The plaintiffs claim that the language of the order preserved their right to apply for an allotment within that wildlife refuge. First, they contend that the literal wording of the order preserved their “legal right” to apply for an allotment. We disa*1321gree. The rights preserved by the order were expressly limited to use, rather than ownership. Even though statutes and administrative orders concerning Native Americans are to be given a liberal construction, see Pence v. Kleppe, 529 F.2d 135, 140 (9th Cir.1976), we find that the literal language of the order did not embrace the right to apply for an allotment.
Second, the plaintiffs argue that the administrative history of the order shows that it was intended to preserve their right to apply for allotments. A representative of the Department of the Interi- or told a group of Alaska Natives that it was his understanding that after-arising allotment rights would not be disturbed.
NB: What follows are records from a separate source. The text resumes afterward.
/-- Installs a line on tile `t` in a state, in its own slot where it has one. Content of a later epoch waits for a write-back
of the line that its home has not acknowledged (R98, R219). -/
def State.install (t line : Nat) (st : LState) (v : Stored) (epoch : Nat) (s : State) : State :=
  let old := s.nc t line
  let kid := s.kidOf (folioOf line)
  let s := if st == .m then (s.rewalk t line epoch).wait (old.wb && decide (old.epoch < epoch)) else s
  if old.st == .i then
    let (w, s1) := s.makeRoom t line
    s1.setNc t line { st, epoch, kid, way := w, poison := v.poison, data := v.data }
  else s.setNc t line { old with st, epoch, kid, up := false, poison := v.poison, data := v.data }

/-! ### Snoops as part of a whole operation (R201, R205, R211) -/

/-- SNP_I to a tile: what it surrenders dirty. Its bit clears, and an answer ACK_NP counts. -/
def State.snoopI (line o : Nat) (s : State) : Option NcLine × State :=
  let v := s.nc o line
  let s1 := s.pmcEdge (s.home line) 0x08 0
  if v.readable then (if v.st == .m then some v else none, (s1.invalidate o line).dropSharer o line)
  else (none, (s1.bump .dirNotpresent (s.home line) 0).dropSharer o line)

/-- SNP_I to several tiles: the dirty line that one of them surrenders. -/
def State.snoopAll (line : Nat) (ts : List Nat) (s : State) : Option NcLine × State :=
  ts.foldl (fun a o =>
    let (x, s1) := a.2.snoopI line o
    (a.1.or x, s1)) (none, s)

/-- A surrendered line goes to staging under its epoch (R213, R218, R235). -/
def State.stageKept (line : Nat) (v : Option NcLine) (s : State) : State :=
  match v with
  | some v => s.stage line { data := v.data, poison := v.poison } v.epoch
  | none => s

/-- Every holder of a line gives it up by SNP_I: dirty content goes to staging, pinned copies are refilled (R218, R226). -/
def State.recall (line : Nat) (ts : List Nat) (s : State) : State :=
  let (v, s1) := (s.takeWbs line).snoopAll line ts
  s1.stageKept line v

/-- A directory entry is freed once its holders have given the line up; pins stay with their tiles. -/
def State.freeEntry (line : Nat) (s : State) : State :=
  let s1 := s.recall line (tilesOf (s.dir line).sharers)
  let d := s1.dir line
  s1.setDir line (Dir.settled { pins := d.pins, way := d.way, used := d.used, ticketed := d.ticketed })

/-- The directory set of a line (R192). -/
def dirSet (line : Nat) : Nat := (line % 65536) ^^^ (line / 65536 % 65536)

/-- An entry that holds a place in its set. -/
def Dir.held (d : Dir) : Bool := d.st != .free || d.busy || d.pins != 0

/-- The code of an entry's state; 0b11 is never written (R204). -/
def DState.code : DState → Nat
  | .free => 0
  | .sh => 1
  | .ex => 2

/-- A directory entry as the 48 bits of R204. -/
def Dir.word (d : Dir) (line : Nat) : BitVec 48 :=
  BitVec.ofNat 48 (bits line 41 16 * 2 ^ 22 + d.st.code * 2 ^ 20 + d.sharers.toNat * 2 ^ 12 + d.pins.toNat * 2 ^ 4 +
    d.busy.toNat * 8 + d.ticketed.toNat * 4)

/-- The entries of a line's directory set at its home. -/
def State.dirEntries (s : State) (line : Nat) : List (Nat × Dir) :=
  s.coh.dir.filter (fun e => e.2.held && dirSet e.1 == dirSet line && s.home e.1 == s.home line)

/-- An enabled way of a line's directory set that holds no entry (R192, R232). Which of several is left open; the model takes the
lowest (DESIGN CHOICE, assumption 98). -/
def State.dirFree (s : State) (line : Nat) : Option Nat :=
  let h := s.home line
  let used := (s.dirEntries line).map (fun e => e.2.way)
  (List.range 16).find? (fun w => bits (s.reg .dirWaydis h 0) w w == 0 && !used.contains w)

/-- The least recently used entry of a full set that is neither busy, pinned nor ticketed (R218). -/
def State.dirOldest (s : State) (line : Nat) : Option (Nat × Dir) :=
  ((s.dirEntries line).filter (fun e => !e.2.busy && e.2.pins == 0 && !e.2.ticketed)).foldl
    (fun a e => match a with
      | none => some e
      | some x => if e.2.used < x.2.used then some e else a) none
He conditioned his remarks, however, by noting:
We merely stress these points which are a matter of good faith and which the Secretary who is the man who makes the decision (we are just merely gathering the testimony) will take these into consideration. We do not know what he will do with them. He may throw this whole thing out; he may accept it as it is; or he may modify it based on points raised by you men here tonight.
While it is true that he submitted a report to the Bureau of Land Management recommending protection of after-arising allotment rights, it appears that his recommendation was ignored. In any event, we must defer to the Department’s interpretation of its administrative orders if that interpretation is “not unreasonable [and] the language of the orders bears [that] construction.” Udall v. Tallman, 380 U.S. 1, 18, 85 S.Ct. 792, 802, 13 L.Ed.2d 616 (1965). We cannot say that the Department’s interpretation is unreasonable.
Ill
CONCLUSION
Since 1867, Congress has permitted the use and occupancy of unappropriated real property by Alaska Natives. In the case of the plaintiffs before us, their hope and expectation of attaining title to the lands that they and their ancestors have occupied for generations has been thwarted by administrative withdrawals. The fairness of this administrative action, which has deprived the plaintiffs of any chance to obtain title, should be reviewed by Congress.
The judgment of the district court is AFFIRMED.
. The district court certified a class of plaintiffs consisting of:
All Alaska Natives who made timely application for allotments under the Alaska Native Allotment Act ... for lands located within the boundaries of those National Wildlife Refuges, now known as the Arctic National Wildlife Refuge, the Yukon Delta National Wildlife Refuge and the Kodiak National Wildlife Refuse [sic] and whose applications have been or will be denied because the land they sought was considered reserved or otherwise unavailable for allotment for reasons related to or arising out of its status as withdrawn land.
. The plaintiffs also argue that the Executive lacks authority to extinguish rights created by Congress. Even if Congress had vested the right to seek allotments in the Alaska Natives, this is *1320not a case in which the President has acted without'regard to the will of Congress. See, e.g., Youngstown Sheet & Tube Co. v. Sawyer, 343 U.S. 579, 72 S.Ct. 863, 96 L.Ed. 1153 (1952). See generally Quint, The Separation of Powers Under Carter, 62 Texas L.Rev. 785, 788-826 (1984) (discussing conflicts in the allocation of policymaking power between the executive and legislative branches in the absence of an express construtional provision). Instead, we find that the Executive’s actions were expressly authorized by the Pickett Act and ratified by ANILCA.
. The Clarence Rhode National Wildlife Range was incorporated into the Yukon Delta National Wildlife Range by section 303(7) of ANILCA.